Открытым оставался еще вопрос насчет Польши и Германии, вопрос выбора гражданства. Мировые державы несколько сократили размеры Германского рейха, теперь появилось новое государство – Польша, и земли, которые были когда-то объявлены «навеки» немецкими – как раз те, в которых жили предки Марии, считаясь польскими немцами, – стали теперь польской Польшей, и мировые державы требовали, чтобы всякий выбрал, кто он такой – поляк или немец.
Многие выбрали Польшу своим отечеством, а Германию – новой родиной, и власти находились в полном замешательстве – они вовсе не такого решения ждали. Почти все хотели оставаться поляками и жить в Германии, то есть ничего не менять, и лишь очень немногие решались действительно вернуться назад в Польшу или выбирали немецкое имя, потому что на самом деле считали себя немцами.

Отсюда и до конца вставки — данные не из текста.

/-! onDead -/

@[simp] theorem onDead_pending (f : DeadState → DeadState) (s : State) : (onDead f s).pending = s.pending := (rfl)
@[simp] theorem onDead_regs (f : DeadState → DeadState) (s : State) : (onDead f s).regs = s.regs := (rfl)
@[simp] theorem onDead_latches (f : DeadState → DeadState) (s : State) : (onDead f s).latches = s.latches := (rfl)
@[simp] theorem onDead_stages (f : DeadState → DeadState) (s : State) : (onDead f s).stages = s.stages := (rfl)
@[simp] theorem onDead_mem (f : DeadState → DeadState) (s : State) : (onDead f s).mem = s.mem := (rfl)
@[simp] theorem onDead_poison (f : DeadState → DeadState) (s : State) : (onDead f s).poison = s.poison := (rfl)
@[simp] theorem onDead_resp (f : DeadState → DeadState) (s : State) : (onDead f s).resp = s.resp := (rfl)
@[simp] theorem onDead_node (f : DeadState → DeadState) (s : State) : (onDead f s).node = s.node := (rfl)
@[simp] theorem onDead_notices (f : DeadState → DeadState) (s : State) : (onDead f s).notices = s.notices := (rfl)
@[simp] theorem onDead_arb (f : DeadState → DeadState) (s : State) : (onDead f s).arb = s.arb := (rfl)
@[simp] theorem onDead_office (f : DeadState → DeadState) (s : State) : (onDead f s).office = s.office := (rfl)
@[simp] theorem onDead_ports (f : DeadState → DeadState) (s : State) : (onDead f s).ports = s.ports := (rfl)
@[simp] theorem onDead_bridge (f : DeadState → DeadState) (s : State) : (onDead f s).bridge = s.bridge := (rfl)
@[simp] theorem onDead_dead (f : DeadState → DeadState) (s : State) : (onDead f s).dead = f s.dead := (rfl)
@[simp] theorem onDead_census (f : DeadState → DeadState) (s : State) : (onDead f s).census = s.census := (rfl)
@[simp] theorem onDead_mon (f : DeadState → DeadState) (s : State) : (onDead f s).mon = s.mon := (rfl)
@[simp] theorem onDead_time (f : DeadState → DeadState) (s : State) : (onDead f s).time = s.time := (rfl)
@[simp] theorem onDead_tables (f : DeadState → DeadState) (s : State) : (onDead f s).tables = s.tables := (rfl)
@[simp] theorem onDead_upd (f : DeadState → DeadState) (s : State) : (onDead f s).upd = s.upd := (rfl)
@[simp] theorem onDead_field (f : DeadState → DeadState) (s : State) : (onDead f s).field = s.field := (rfl)
@[simp] theorem onDead_tracks (f : DeadState → DeadState) (s : State) : (onDead f s).tracks = s.tracks := (rfl)
@[simp] theorem onDead_scribe (f : DeadState → DeadState) (s : State) : (onDead f s).scribe = s.scribe := (rfl)
@[simp] theorem onDead_buses (f : DeadState → DeadState) (s : State) : (onDead f s).buses = s.buses := (rfl)
@[simp] theorem onDead_duplex (f : DeadState → DeadState) (s : State) : (onDead f s).duplex = s.duplex := (rfl)
@[simp] theorem onDead_integrity (f : DeadState → DeadState) (s : State) : (onDead f s).integrity = s.integrity := (rfl)
@[simp] theorem onDead_tt (f : DeadState → DeadState) (s : State) : (onDead f s).tt = s.tt := (rfl)
@[simp] theorem onDead_power (f : DeadState → DeadState) (s : State) : (onDead f s).power = s.power := (rfl)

Михаэль, двоюродный брат Марии, сын ее дяди-кларнетиста, решил выбрать Польшу. Его тут же уволили с шахты, а немецкая полиция намеревалась выслать его, как иностранца, в Польшу, где работать ему было негде, да переселенцев не очень-то и жаловали. Михаэль, который уже толком не понимал, кто он на самом деле – польский немец или немецкий поляк, решил отправиться во Францию, где к тому времени образовалась уже большая колония «вестфальчиков», как там именовали приезжих из Вестфалии. Может статься, в Европе постепенно так и устроится, думал он, и небольшие группы людей одной национальности будут жить внутри другой, большой нации. Так он себе это, по крайней мере, представлял. Ведь что вестфальчики, что вестфальцы – все они были родственниками, неважно, кто они – немцы, поляки или французы, и вся эта неразбериха с национальностями была для него непонятна: все равно, приехав во Францию, он, немецкий поляк, вскоре превратится во француза.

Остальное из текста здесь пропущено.